Restate word for word the lines in the listing below, starting at the line containing "def Obligations.CompleteFrameIsJudgedByRows : Prop" and ending at the line containing "(byteOf len + byteSum (got ++ [b]) = 0", both included; leave out the rest.
=== Begin Enclosure ===
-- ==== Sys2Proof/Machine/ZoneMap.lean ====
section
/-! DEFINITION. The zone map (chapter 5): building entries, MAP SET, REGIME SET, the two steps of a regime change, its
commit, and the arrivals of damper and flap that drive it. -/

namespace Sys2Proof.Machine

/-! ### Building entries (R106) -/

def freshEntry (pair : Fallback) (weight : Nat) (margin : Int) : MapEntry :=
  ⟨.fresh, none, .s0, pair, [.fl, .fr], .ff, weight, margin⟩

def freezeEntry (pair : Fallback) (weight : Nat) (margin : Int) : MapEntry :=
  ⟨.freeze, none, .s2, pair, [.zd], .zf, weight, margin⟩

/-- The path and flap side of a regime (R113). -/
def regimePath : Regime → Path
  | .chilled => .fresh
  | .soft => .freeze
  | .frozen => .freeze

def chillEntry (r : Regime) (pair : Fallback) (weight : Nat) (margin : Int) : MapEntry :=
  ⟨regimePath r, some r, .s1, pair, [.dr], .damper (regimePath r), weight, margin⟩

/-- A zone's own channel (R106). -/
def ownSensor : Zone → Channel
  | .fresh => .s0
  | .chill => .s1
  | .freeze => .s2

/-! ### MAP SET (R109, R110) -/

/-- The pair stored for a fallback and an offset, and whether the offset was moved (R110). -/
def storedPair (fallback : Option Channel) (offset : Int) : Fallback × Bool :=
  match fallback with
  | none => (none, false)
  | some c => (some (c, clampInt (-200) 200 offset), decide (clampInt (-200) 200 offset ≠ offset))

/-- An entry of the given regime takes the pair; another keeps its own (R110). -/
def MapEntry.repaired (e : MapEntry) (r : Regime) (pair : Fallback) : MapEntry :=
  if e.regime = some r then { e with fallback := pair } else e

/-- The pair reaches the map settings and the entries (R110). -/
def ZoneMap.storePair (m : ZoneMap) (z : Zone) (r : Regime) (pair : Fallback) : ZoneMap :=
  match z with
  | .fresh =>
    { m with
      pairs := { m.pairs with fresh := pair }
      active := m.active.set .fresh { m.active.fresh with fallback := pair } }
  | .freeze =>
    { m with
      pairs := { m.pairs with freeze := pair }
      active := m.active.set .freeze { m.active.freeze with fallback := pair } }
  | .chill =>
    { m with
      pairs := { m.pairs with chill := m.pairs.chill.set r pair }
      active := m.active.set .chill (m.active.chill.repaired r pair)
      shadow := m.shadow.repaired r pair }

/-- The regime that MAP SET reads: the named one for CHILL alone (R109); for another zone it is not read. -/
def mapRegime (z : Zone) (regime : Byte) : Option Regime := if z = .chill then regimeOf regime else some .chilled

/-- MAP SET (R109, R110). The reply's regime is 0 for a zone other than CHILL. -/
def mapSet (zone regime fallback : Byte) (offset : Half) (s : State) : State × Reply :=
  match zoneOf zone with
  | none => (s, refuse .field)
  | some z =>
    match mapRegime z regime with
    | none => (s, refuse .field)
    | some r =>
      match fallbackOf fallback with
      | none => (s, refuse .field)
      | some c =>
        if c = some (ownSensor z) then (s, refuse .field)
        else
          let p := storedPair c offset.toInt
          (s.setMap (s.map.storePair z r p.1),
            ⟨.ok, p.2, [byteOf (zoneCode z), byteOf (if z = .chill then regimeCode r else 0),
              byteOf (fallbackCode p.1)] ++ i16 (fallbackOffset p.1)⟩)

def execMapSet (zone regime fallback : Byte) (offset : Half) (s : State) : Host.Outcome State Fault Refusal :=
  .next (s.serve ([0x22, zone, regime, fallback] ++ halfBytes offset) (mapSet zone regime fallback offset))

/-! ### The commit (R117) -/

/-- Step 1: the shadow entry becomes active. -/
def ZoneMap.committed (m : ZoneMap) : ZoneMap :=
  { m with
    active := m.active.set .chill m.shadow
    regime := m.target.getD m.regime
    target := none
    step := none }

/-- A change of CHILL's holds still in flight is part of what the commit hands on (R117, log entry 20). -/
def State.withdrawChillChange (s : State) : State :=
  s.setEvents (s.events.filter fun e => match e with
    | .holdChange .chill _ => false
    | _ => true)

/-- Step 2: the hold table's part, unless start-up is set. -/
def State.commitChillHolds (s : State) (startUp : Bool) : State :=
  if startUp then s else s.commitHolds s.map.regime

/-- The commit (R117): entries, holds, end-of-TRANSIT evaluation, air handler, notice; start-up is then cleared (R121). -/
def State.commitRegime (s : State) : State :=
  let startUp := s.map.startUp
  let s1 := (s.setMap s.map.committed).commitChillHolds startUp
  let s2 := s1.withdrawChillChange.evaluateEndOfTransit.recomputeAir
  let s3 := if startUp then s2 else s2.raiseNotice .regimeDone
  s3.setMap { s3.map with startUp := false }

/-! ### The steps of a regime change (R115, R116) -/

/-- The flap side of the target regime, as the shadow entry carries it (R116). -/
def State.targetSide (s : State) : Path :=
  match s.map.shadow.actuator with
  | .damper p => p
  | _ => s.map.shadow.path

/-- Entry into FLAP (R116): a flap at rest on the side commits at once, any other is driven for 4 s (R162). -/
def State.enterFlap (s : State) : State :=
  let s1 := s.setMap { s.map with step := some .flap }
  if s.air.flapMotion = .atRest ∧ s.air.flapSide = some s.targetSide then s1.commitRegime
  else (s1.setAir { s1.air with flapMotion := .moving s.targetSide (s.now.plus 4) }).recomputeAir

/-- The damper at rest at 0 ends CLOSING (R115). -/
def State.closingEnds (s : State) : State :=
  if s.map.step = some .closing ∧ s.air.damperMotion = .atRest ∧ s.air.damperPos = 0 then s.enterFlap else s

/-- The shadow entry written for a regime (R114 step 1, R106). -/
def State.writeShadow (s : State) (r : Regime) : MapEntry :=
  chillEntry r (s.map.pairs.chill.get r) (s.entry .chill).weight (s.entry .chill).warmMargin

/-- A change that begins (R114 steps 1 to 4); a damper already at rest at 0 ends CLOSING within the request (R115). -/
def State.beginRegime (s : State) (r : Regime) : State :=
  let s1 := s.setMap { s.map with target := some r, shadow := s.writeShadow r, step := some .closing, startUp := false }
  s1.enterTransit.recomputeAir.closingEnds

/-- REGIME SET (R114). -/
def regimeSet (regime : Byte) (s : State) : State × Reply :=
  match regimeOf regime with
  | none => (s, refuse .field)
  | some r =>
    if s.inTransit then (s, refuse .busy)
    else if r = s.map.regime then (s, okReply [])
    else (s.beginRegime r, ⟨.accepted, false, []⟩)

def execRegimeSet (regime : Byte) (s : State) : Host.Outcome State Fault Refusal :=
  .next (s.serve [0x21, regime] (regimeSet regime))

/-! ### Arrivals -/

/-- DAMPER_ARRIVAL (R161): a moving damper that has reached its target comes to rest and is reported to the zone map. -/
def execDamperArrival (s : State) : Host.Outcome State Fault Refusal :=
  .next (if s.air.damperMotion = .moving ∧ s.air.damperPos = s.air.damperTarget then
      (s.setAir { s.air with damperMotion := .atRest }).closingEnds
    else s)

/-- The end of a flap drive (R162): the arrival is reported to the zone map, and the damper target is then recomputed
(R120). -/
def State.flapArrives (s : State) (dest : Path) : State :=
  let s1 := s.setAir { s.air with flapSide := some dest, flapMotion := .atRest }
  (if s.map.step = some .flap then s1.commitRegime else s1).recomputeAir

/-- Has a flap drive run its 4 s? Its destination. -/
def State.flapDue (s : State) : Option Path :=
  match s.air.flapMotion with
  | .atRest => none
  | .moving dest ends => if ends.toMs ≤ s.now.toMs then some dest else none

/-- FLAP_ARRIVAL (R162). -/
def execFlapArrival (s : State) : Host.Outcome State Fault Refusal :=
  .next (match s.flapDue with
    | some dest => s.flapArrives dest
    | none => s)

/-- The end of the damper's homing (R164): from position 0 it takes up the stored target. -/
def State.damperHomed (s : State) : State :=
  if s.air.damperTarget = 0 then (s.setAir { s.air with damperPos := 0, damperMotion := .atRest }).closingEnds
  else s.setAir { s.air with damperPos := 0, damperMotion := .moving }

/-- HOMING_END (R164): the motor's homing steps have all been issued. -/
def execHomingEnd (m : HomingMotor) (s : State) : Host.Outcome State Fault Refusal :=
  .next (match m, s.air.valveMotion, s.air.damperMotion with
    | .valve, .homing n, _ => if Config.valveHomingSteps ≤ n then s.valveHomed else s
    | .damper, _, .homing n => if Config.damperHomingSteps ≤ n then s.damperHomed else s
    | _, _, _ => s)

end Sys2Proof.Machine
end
=== End Enclosure ===
=== Begin Enclosure ===
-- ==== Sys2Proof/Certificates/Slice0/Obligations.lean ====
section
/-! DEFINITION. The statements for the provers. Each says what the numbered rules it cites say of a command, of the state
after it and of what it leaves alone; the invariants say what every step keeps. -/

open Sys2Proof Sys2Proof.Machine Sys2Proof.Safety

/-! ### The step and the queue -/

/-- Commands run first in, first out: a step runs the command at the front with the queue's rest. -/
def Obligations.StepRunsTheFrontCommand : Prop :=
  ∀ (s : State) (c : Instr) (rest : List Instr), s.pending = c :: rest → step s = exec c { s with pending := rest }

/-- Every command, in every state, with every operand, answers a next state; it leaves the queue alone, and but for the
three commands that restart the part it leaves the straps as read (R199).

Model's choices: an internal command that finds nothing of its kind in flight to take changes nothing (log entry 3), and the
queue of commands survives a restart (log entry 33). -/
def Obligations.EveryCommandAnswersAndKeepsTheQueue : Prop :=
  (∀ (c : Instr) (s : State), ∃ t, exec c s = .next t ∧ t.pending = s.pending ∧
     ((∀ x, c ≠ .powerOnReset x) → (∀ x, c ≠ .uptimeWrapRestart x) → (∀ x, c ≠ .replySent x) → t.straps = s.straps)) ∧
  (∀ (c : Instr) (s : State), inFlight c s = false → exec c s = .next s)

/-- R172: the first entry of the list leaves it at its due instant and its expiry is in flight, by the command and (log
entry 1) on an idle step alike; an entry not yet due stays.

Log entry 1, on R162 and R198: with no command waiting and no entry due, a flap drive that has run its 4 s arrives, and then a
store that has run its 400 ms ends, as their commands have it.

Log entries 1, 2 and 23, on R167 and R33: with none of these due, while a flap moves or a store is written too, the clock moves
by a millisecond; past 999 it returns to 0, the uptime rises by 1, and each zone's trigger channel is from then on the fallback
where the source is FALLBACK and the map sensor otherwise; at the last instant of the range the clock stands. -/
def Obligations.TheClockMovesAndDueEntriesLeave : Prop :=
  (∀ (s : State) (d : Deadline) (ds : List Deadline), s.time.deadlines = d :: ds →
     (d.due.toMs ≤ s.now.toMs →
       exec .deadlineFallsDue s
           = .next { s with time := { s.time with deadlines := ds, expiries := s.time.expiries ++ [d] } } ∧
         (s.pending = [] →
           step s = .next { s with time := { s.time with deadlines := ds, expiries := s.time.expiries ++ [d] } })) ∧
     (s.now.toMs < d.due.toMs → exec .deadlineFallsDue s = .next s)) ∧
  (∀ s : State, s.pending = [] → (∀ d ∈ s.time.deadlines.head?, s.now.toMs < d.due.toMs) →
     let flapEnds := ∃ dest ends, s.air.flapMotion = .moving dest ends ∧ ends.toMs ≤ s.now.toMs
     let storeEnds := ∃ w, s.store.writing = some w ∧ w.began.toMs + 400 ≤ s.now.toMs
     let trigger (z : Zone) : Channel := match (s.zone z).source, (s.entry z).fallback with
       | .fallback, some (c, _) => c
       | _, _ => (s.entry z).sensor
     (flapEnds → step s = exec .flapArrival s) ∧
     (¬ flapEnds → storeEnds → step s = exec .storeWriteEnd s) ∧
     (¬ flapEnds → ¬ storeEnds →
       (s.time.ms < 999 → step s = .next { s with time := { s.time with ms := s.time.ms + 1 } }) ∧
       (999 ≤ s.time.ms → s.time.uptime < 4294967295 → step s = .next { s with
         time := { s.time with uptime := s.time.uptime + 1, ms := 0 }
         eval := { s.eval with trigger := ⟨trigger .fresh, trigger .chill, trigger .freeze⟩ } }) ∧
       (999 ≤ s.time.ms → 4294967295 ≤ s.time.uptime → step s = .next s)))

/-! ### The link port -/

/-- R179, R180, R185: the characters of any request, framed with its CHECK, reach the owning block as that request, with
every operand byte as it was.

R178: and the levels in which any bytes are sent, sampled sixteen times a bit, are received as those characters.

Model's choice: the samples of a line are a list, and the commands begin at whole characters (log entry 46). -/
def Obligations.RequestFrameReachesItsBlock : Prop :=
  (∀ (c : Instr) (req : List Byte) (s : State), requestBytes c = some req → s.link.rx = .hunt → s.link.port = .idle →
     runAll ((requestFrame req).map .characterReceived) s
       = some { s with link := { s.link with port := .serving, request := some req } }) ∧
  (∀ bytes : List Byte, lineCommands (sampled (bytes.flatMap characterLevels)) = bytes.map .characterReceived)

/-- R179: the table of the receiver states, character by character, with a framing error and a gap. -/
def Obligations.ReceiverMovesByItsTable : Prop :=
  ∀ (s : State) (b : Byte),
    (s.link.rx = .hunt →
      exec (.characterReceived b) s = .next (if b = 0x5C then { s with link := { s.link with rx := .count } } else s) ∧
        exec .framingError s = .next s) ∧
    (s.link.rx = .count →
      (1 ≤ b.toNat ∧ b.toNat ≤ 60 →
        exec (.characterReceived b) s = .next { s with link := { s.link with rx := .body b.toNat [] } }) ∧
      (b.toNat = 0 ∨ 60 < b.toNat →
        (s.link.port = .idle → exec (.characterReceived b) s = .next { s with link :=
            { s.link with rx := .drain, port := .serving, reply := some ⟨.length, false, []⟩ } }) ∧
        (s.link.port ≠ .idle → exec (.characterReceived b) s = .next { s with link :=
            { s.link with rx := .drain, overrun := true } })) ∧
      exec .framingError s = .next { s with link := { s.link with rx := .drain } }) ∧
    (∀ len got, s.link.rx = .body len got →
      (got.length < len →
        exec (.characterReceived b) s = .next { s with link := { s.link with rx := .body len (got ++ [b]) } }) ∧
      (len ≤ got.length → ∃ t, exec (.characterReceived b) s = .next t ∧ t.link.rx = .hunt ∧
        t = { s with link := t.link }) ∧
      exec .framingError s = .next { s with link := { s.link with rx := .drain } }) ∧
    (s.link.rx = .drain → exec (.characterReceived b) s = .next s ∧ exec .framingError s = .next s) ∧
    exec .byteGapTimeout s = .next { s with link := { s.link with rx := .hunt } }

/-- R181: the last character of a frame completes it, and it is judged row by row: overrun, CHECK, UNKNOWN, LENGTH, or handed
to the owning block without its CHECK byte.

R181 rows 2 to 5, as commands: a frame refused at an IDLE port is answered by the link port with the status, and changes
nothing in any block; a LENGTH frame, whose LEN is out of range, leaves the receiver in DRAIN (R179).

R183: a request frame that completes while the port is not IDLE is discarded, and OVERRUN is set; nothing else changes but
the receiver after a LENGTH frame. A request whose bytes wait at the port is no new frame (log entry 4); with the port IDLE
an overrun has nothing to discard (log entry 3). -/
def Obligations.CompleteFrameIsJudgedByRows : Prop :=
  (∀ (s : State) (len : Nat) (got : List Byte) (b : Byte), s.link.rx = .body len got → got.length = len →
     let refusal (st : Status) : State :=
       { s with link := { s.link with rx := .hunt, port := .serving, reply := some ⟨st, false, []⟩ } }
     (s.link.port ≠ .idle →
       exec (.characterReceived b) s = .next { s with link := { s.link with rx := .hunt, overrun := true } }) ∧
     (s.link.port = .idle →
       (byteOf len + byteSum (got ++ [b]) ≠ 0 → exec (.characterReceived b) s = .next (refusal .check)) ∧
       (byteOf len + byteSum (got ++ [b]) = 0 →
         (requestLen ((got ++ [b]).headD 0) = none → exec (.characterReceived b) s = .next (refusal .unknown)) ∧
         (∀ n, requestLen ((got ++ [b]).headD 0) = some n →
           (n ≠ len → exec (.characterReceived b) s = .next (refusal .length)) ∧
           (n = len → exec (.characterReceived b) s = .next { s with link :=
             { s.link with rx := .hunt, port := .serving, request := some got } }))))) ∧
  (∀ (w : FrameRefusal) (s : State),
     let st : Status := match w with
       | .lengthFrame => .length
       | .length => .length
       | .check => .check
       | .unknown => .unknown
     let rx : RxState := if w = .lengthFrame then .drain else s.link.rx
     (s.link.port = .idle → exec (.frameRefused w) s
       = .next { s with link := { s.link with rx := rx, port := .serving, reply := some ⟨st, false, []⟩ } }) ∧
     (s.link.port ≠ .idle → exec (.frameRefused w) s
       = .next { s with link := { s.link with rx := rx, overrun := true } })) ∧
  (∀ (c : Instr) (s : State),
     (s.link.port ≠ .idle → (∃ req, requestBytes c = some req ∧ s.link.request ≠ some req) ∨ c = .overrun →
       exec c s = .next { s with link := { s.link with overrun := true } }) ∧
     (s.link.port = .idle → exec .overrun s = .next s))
=== End Enclosure ===
▶ [Reply to the task]
def Obligations.CompleteFrameIsJudgedByRows : Prop :=
  (∀ (s : State) (len : Nat) (got : List Byte) (b : Byte), s.link.rx = .body len got → got.length = len →
     let refusal (st : Status) : State :=
       { s with link := { s.link with rx := .hunt, port := .serving, reply := some ⟨st, false, []⟩ } }
     (s.link.port ≠ .idle →
       exec (.characterReceived b) s = .next { s with link := { s.link with rx := .hunt, overrun := true } }) ∧
     (s.link.port = .idle →
       (byteOf len + byteSum (got ++ [b]) ≠ 0 → exec (.characterReceived b) s = .next (refusal .check)) ∧
       (byteOf len + byteSum (got ++ [b]) = 0 →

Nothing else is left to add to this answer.